(Stored data entries)
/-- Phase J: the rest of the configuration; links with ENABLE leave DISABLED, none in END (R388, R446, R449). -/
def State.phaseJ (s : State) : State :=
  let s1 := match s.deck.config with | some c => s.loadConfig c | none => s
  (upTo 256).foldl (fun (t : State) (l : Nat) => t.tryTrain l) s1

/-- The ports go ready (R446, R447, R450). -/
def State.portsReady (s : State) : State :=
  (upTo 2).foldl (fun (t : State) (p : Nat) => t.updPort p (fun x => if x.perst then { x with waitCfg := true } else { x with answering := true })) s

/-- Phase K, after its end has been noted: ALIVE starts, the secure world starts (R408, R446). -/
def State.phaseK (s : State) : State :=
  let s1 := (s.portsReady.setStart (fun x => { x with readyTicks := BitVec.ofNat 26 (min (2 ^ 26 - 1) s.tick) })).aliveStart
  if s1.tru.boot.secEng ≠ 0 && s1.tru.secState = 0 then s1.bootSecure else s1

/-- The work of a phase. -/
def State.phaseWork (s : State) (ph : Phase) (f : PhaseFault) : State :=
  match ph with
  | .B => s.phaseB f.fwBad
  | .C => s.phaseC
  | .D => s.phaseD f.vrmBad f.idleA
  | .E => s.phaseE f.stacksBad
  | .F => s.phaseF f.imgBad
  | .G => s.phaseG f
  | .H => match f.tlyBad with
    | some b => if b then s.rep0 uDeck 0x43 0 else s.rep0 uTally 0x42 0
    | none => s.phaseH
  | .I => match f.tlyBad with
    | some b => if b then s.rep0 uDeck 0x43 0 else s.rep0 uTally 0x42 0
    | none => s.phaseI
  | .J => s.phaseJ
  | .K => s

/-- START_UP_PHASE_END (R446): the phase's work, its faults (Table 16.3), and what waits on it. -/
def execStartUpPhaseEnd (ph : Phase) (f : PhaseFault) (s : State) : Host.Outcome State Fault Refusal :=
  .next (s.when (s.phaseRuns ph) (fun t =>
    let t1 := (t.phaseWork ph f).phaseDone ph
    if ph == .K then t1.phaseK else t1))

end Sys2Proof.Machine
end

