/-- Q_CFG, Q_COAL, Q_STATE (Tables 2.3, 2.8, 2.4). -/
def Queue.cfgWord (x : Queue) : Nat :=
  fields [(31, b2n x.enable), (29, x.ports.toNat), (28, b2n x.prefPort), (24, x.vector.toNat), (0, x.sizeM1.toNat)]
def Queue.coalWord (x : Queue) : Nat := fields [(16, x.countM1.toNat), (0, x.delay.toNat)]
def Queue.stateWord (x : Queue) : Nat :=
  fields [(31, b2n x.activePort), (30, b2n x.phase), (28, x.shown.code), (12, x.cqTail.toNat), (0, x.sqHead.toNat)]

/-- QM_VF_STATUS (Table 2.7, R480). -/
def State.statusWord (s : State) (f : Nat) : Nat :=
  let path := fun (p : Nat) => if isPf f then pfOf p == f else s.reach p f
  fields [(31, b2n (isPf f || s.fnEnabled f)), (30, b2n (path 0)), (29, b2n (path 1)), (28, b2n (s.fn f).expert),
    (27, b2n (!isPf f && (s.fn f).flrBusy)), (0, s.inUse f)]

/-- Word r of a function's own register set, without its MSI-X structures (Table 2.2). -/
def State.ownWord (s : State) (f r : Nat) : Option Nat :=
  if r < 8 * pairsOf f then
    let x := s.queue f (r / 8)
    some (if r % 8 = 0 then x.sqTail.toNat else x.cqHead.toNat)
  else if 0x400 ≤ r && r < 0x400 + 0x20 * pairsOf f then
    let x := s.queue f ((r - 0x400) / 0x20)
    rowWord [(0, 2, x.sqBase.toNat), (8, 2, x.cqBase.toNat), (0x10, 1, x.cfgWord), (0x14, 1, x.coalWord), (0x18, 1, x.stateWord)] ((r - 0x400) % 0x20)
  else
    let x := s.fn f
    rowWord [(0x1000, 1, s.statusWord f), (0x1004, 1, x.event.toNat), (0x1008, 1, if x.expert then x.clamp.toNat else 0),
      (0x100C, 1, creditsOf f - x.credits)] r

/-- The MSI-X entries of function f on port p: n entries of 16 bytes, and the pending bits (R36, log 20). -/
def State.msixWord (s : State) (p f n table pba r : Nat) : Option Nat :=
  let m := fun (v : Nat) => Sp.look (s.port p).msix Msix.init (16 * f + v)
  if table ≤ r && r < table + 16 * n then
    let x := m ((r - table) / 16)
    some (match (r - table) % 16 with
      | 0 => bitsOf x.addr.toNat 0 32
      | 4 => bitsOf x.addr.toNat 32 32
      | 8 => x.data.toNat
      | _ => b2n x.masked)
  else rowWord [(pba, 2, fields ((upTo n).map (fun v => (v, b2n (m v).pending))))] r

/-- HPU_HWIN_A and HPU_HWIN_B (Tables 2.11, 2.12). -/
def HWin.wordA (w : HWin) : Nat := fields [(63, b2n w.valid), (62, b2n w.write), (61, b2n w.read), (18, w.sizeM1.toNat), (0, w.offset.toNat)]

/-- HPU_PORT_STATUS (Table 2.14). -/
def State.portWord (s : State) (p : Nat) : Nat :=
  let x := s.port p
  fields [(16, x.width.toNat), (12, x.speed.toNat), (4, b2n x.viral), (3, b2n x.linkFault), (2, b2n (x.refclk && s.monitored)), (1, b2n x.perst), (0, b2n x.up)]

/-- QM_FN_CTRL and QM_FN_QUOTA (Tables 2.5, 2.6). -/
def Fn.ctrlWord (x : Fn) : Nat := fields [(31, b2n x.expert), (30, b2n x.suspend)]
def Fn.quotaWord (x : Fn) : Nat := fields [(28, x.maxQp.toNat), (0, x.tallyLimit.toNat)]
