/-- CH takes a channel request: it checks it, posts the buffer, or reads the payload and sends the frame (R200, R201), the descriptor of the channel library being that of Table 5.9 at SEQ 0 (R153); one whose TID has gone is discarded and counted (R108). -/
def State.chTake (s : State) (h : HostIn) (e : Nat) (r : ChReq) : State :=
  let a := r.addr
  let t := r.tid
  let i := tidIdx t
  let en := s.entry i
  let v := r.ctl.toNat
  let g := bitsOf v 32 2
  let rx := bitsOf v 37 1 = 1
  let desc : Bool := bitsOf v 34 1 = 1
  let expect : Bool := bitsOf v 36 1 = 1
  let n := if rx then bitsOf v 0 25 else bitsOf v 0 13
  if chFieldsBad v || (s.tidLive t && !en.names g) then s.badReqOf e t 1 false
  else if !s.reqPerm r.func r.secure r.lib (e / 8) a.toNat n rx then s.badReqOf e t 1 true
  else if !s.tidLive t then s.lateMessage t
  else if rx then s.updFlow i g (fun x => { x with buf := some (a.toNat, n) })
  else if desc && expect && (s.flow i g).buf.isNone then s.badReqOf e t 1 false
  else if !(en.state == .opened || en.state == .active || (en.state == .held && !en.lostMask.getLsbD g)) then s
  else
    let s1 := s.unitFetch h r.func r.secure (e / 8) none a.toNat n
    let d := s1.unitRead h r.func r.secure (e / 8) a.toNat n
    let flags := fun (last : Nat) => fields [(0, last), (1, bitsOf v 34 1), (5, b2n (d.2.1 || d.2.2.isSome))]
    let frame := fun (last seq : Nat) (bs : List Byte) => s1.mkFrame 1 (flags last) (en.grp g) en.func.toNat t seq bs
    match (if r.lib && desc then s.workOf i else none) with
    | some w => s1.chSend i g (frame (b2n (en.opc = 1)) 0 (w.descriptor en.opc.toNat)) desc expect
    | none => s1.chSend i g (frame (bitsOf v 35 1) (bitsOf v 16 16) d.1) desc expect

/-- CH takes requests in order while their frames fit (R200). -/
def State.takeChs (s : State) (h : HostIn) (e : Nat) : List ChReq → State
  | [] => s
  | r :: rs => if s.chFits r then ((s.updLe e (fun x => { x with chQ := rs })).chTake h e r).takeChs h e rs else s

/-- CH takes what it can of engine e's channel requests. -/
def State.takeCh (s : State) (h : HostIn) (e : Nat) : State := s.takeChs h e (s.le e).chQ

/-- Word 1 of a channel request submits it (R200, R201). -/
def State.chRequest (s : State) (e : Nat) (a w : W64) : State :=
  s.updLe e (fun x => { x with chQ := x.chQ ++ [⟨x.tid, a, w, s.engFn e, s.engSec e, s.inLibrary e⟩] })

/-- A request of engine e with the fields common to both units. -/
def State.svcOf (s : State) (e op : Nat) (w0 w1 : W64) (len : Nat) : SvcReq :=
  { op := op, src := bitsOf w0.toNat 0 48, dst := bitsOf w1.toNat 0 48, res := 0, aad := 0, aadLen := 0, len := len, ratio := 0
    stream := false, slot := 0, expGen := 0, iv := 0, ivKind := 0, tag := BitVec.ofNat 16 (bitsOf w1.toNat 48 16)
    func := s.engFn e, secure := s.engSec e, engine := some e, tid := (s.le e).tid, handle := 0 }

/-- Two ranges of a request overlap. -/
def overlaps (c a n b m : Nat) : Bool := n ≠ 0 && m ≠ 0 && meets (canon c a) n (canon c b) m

PROBLEM —
Only the lines above from the line containing "2.3, 2.8, 2.4). -/" through the line containing "(Table 2.14). -/" should be retyped, exactly and with both ends included.

WRITTEN ANSWER —
/-- Q_CFG, Q_COAL, Q_STATE (Tables 2.3, 2.8, 2.4). -/
def Queue.cfgWord (x : Queue) : Nat :=
  fields [(31, b2n x.enable), (29, x.ports.toNat), (28, b2n x.prefPort), (24, x.vector.toNat), (0, x.sizeM1.toNat)]
def Queue.coalWord (x : Queue) : Nat := fields [(16, x.countM1.toNat), (0, x.delay.toNat)]
def Queue.stateWord (x : Queue) : Nat :=
  fields [(31, b2n x.activePort), (30, b2n x.phase), (28, x.shown.code), (12, x.cqTail.toNat), (0, x.sqHead.toNat)]

/-- QM_VF_STATUS (Table 2.7, R480). -/
def State.statusWord (s : State) (f : Nat) : Nat :=
  let path := fun (p : Nat) => if isPf f then pfOf p == f else s.reach p f
  fields [(31, b2n (isPf f || s.fnEnabled f)), (30, b2n (path 0)), (29, b2n (path 1)), (28, b2n (s.fn f).expert),
    (27, b2n (!isPf f && (s.fn f).flrBusy)), (0, s.inUse f)]

/-- Word r of a function's own register set, without its MSI-X structures (Table 2.2). -/
def State.ownWord (s : State) (f r : Nat) : Option Nat :=
  if r < 8 * pairsOf f then
    let x := s.queue f (r / 8)
    some (if r % 8 = 0 then x.sqTail.toNat else x.cqHead.toNat)
  else if 0x400 ≤ r && r < 0x400 + 0x20 * pairsOf f then
    let x := s.queue f ((r - 0x400) / 0x20)
    rowWord [(0, 2, x.sqBase.toNat), (8, 2, x.cqBase.toNat), (0x10, 1, x.cfgWord), (0x14, 1, x.coalWord), (0x18, 1, x.stateWord)] ((r - 0x400) % 0x20)
  else
    let x := s.fn f
    rowWord [(0x1000, 1, s.statusWord f), (0x1004, 1, x.event.toNat), (0x1008, 1, if x.expert then x.clamp.toNat else 0),
      (0x100C, 1, creditsOf f - x.credits)] r

/-- The MSI-X entries of function f on port p: n entries of 16 bytes, and the pending bits (R36, log 20). -/
def State.msixWord (s : State) (p f n table pba r : Nat) : Option Nat :=
  let m := fun (v : Nat) => Sp.look (s.port p).msix Msix.init (16 * f + v)
  if table ≤ r && r < table + 16 * n then
    let x := m ((r - table) / 16)
    some (match (r - table) % 16 with
      | 0 => bitsOf x.addr.toNat 0 32
      | 4 => bitsOf x.addr.toNat 32 32
      | 8 => x.data.toNat
      | _ => b2n x.masked)
  else rowWord [(pba, 2, fields ((upTo n).map (fun v => (v, b2n (m v).pending))))] r

/-- HPU_HWIN_A and HPU_HWIN_B (Tables 2.11, 2.12). -/
def HWin.wordA (w : HWin) : Nat := fields [(63, b2n w.valid), (62, b2n w.write), (61, b2n w.read), (18, w.sizeM1.toNat), (0, w.offset.toNat)]

/-- HPU_PORT_STATUS (Table 2.14). -/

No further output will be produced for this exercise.